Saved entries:
--- --- ---
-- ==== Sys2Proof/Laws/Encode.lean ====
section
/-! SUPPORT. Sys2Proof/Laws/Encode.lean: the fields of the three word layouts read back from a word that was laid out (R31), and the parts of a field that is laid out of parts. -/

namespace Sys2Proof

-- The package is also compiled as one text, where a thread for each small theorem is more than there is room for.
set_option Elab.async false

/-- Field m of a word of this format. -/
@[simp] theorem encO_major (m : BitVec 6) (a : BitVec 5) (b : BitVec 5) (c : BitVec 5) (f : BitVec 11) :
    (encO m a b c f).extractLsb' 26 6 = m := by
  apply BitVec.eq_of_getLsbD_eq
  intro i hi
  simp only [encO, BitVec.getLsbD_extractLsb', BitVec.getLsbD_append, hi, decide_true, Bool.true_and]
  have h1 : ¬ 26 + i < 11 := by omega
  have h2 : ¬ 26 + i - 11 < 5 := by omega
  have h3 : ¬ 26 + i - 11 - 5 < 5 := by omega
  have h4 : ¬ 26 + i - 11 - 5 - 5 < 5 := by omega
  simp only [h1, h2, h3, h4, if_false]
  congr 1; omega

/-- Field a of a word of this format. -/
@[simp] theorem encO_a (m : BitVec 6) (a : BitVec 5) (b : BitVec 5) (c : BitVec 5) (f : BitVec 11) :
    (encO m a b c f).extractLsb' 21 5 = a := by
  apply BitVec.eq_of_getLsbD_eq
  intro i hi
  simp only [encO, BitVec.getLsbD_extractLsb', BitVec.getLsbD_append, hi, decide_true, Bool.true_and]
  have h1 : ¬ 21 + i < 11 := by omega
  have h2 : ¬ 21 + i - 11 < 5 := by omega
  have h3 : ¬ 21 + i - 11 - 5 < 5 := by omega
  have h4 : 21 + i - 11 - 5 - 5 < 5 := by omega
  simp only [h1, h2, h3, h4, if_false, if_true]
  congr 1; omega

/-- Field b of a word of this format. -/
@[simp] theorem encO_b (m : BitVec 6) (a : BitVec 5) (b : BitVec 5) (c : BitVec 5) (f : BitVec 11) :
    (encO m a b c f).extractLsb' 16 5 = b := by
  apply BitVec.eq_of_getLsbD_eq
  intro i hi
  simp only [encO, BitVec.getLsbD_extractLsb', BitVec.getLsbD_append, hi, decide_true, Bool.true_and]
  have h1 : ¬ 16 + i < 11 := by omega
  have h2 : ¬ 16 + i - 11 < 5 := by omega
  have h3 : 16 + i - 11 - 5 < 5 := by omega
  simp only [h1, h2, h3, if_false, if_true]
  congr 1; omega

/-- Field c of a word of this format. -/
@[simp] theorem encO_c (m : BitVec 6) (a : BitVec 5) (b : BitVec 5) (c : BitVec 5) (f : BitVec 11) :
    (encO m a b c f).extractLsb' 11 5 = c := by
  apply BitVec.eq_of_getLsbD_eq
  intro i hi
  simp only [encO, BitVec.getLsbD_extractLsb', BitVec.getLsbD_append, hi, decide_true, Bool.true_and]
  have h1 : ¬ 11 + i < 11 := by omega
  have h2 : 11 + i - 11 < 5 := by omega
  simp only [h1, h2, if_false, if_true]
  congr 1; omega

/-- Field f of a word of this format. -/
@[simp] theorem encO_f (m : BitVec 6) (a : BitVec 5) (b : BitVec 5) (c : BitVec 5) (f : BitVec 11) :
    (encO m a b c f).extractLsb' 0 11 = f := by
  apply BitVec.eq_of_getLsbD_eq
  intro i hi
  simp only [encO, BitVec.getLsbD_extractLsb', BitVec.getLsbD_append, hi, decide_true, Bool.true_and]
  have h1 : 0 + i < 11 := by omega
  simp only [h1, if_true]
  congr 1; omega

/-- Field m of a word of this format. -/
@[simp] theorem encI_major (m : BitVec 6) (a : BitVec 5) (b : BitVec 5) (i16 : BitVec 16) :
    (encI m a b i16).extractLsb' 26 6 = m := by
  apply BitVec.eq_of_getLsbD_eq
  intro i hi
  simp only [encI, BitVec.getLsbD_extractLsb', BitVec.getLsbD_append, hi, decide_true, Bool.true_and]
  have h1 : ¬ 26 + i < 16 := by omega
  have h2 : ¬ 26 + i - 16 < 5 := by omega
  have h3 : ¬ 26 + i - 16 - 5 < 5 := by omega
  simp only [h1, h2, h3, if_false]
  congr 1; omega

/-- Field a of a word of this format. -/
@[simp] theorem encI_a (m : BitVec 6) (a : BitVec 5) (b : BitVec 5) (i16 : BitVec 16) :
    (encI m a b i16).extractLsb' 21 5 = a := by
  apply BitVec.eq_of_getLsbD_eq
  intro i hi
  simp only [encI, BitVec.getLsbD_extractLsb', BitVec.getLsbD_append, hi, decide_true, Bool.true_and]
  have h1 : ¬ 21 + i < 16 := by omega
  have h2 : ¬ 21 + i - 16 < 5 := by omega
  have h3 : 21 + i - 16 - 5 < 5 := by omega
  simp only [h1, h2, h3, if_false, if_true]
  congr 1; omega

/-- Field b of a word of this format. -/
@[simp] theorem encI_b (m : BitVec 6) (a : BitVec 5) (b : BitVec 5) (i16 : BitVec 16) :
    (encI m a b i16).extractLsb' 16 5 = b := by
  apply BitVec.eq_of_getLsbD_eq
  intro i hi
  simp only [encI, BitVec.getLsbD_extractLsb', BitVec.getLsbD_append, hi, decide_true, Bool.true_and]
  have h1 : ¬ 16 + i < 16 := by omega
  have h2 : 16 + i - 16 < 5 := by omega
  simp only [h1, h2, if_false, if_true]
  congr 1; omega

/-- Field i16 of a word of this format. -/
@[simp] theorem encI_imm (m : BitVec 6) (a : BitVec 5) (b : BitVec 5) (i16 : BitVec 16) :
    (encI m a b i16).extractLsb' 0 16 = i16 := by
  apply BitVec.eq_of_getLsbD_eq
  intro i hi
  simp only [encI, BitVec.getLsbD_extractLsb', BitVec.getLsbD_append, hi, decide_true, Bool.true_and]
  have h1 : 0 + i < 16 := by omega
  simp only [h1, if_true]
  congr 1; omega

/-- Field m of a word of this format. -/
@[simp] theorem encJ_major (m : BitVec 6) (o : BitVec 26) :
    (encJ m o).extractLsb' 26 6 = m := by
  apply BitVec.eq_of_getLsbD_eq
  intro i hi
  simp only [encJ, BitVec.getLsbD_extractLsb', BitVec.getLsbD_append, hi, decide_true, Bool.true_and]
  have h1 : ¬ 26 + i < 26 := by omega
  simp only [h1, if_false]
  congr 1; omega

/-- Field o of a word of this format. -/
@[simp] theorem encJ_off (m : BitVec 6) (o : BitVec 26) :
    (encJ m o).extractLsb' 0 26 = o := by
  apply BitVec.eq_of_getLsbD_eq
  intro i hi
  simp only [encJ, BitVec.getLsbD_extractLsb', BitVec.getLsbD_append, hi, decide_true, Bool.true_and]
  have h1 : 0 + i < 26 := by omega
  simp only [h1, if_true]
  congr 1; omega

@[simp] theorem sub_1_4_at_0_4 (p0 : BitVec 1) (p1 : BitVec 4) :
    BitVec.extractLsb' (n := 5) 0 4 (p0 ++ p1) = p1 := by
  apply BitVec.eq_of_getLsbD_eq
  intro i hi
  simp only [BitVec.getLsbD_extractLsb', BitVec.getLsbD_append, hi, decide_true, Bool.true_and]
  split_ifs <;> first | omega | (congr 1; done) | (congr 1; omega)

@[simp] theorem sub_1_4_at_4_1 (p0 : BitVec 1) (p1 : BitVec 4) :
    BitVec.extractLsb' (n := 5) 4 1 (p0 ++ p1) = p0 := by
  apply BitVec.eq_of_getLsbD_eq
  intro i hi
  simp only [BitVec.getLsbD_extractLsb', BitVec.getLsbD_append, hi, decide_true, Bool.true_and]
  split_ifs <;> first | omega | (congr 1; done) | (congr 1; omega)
--- --- ---
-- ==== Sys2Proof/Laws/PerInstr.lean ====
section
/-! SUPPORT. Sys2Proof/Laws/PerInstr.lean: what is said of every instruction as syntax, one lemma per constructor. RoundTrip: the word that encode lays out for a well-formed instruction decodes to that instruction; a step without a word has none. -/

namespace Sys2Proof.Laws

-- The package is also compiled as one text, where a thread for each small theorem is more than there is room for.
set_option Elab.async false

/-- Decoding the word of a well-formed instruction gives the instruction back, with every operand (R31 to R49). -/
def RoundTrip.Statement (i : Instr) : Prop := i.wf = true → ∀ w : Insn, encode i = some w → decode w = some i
--- --- ---
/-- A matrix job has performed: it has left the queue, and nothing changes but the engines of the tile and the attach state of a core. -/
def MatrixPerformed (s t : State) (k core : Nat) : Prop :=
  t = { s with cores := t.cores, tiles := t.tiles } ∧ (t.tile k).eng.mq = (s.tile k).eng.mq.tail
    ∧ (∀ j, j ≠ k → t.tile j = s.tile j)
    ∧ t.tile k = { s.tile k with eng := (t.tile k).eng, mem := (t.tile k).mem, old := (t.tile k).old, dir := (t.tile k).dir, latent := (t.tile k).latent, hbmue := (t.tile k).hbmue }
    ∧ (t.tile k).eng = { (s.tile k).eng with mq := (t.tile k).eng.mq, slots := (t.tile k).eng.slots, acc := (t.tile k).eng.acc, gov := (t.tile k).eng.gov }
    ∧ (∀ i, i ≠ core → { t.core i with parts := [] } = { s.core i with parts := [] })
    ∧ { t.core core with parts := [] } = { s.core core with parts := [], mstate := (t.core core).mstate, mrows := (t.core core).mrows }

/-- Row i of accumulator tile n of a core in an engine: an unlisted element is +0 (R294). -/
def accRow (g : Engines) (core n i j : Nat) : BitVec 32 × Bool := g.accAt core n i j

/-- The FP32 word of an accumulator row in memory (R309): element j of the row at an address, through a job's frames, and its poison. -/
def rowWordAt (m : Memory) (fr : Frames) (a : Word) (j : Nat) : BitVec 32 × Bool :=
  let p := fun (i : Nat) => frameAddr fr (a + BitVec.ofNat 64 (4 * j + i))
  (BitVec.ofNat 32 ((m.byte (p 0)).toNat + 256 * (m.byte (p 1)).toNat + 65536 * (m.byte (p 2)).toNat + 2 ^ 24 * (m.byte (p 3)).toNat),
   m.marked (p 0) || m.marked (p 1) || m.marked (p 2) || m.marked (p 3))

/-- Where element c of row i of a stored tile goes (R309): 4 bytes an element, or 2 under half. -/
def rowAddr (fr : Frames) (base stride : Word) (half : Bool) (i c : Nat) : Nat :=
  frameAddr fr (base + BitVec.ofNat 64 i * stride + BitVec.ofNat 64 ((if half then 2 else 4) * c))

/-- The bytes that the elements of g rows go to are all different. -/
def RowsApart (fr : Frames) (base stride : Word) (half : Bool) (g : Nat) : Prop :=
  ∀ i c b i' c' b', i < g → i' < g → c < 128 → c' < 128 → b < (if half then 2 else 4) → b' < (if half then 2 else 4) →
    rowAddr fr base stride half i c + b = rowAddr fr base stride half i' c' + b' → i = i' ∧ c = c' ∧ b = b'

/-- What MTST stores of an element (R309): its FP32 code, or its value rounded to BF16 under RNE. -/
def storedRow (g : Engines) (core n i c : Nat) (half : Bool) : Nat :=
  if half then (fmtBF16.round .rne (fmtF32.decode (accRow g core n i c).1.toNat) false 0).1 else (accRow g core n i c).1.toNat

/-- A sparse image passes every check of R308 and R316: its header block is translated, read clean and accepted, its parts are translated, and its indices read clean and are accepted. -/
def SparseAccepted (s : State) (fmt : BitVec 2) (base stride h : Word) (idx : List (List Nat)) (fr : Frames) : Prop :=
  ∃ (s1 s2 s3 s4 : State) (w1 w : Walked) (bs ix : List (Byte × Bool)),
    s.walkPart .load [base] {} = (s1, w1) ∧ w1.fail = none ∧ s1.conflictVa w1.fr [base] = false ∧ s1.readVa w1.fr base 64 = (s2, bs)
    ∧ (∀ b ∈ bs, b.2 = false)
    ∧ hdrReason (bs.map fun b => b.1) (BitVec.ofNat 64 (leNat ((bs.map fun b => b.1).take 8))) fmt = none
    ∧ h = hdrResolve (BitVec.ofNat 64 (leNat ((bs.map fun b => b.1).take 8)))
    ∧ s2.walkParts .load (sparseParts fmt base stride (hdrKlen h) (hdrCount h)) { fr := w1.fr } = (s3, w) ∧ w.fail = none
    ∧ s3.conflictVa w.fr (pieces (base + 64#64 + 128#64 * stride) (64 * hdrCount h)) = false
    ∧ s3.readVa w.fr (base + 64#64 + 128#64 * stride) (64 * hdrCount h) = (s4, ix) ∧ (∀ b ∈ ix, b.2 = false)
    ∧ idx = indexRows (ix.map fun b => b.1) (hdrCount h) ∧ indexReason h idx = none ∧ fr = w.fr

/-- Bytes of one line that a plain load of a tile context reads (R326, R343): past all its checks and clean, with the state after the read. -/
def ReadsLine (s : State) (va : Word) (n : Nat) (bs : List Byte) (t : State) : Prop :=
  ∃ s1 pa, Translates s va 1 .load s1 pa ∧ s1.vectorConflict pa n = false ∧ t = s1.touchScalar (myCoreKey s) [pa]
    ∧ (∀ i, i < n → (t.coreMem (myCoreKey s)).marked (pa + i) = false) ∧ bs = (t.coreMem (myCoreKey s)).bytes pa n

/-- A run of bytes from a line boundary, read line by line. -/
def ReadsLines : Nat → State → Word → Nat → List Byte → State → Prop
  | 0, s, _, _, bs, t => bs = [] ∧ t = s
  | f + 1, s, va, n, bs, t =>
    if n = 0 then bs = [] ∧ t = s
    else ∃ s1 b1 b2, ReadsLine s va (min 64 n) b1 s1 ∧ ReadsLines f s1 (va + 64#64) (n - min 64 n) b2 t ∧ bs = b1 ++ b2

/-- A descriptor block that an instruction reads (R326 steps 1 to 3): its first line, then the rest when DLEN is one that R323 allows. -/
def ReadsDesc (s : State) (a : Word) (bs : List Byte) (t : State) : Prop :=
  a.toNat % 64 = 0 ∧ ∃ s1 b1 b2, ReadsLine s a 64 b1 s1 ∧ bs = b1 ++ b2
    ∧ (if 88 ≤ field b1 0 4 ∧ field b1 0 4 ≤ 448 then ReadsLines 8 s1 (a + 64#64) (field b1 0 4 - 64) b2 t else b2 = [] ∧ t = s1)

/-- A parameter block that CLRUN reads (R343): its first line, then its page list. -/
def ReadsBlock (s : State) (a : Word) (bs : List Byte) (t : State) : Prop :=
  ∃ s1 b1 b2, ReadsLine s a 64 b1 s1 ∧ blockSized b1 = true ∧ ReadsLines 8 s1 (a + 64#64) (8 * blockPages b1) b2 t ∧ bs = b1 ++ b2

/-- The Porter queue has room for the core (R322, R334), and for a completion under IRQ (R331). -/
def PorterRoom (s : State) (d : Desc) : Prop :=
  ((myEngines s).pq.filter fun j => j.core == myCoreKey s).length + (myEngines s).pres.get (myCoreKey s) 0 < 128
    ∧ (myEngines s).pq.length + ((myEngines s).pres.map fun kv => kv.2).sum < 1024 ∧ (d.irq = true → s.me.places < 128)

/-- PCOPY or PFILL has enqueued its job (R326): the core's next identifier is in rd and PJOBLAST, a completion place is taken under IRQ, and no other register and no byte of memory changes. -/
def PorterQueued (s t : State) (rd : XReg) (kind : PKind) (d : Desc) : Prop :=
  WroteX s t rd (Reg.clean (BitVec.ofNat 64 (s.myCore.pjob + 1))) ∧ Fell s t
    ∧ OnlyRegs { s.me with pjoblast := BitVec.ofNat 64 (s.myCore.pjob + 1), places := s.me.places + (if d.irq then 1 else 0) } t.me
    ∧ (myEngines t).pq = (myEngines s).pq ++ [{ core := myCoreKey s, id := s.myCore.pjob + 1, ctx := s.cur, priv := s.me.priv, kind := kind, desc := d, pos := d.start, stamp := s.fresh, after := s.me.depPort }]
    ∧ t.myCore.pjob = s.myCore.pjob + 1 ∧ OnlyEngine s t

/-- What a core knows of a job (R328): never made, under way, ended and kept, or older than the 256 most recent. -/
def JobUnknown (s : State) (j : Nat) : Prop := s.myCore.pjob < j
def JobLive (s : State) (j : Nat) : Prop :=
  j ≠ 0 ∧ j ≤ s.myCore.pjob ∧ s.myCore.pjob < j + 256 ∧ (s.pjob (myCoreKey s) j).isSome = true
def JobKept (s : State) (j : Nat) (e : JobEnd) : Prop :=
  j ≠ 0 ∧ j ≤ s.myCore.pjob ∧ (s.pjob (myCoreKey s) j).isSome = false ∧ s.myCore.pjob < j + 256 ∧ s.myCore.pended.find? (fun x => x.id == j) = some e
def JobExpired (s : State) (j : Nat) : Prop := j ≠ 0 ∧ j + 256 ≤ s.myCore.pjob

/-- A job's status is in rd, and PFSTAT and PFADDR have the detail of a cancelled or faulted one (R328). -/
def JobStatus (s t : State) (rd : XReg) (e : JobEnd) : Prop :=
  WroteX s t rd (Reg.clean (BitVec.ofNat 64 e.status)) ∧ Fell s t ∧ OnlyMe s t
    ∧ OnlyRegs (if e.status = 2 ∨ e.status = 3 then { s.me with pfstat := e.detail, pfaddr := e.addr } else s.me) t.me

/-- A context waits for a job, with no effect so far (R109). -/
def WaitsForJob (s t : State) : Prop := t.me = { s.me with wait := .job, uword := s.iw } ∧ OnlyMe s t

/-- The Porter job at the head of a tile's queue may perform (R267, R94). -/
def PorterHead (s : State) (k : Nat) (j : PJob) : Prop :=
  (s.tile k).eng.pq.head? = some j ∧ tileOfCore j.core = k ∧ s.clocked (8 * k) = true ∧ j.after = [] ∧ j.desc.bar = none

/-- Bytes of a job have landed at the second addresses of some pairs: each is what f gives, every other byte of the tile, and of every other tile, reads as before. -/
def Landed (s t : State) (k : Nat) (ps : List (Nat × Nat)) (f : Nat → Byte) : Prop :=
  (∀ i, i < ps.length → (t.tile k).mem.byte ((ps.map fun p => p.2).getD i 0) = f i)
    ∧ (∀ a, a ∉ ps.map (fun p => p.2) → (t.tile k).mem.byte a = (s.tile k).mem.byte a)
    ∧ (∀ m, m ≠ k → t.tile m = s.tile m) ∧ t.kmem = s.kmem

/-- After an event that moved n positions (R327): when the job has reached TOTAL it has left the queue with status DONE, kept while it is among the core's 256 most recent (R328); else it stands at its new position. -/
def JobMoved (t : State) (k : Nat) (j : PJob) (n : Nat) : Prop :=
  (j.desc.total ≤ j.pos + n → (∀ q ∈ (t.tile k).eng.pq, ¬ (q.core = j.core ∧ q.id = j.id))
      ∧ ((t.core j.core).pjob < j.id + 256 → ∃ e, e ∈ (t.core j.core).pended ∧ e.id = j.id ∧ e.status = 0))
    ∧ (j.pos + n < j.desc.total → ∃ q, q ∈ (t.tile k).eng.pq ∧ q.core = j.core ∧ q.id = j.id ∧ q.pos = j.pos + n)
--- --- ---
Search the entries for the word "myEngines" and copy every line that holds it.

  ((myEngines s).pq.filter fun j => j.core == myCoreKey s).length + (myEngines s).pres.get (myCoreKey s) 0 < 128
    ∧ (myEngines s).pq.length + ((myEngines s).pres.map fun kv => kv.2).sum < 1024 ∧ (d.irq = true → s.me.places < 128)
    ∧ (myEngines t).pq = (myEngines s).pq ++ [{ core := myCoreKey s, id := s.myCore.pjob + 1, ctx := s.cur, priv := s.me.priv, kind := kind, desc := d, pos := d.start, stamp := s.fresh, after := s.me.depPort }]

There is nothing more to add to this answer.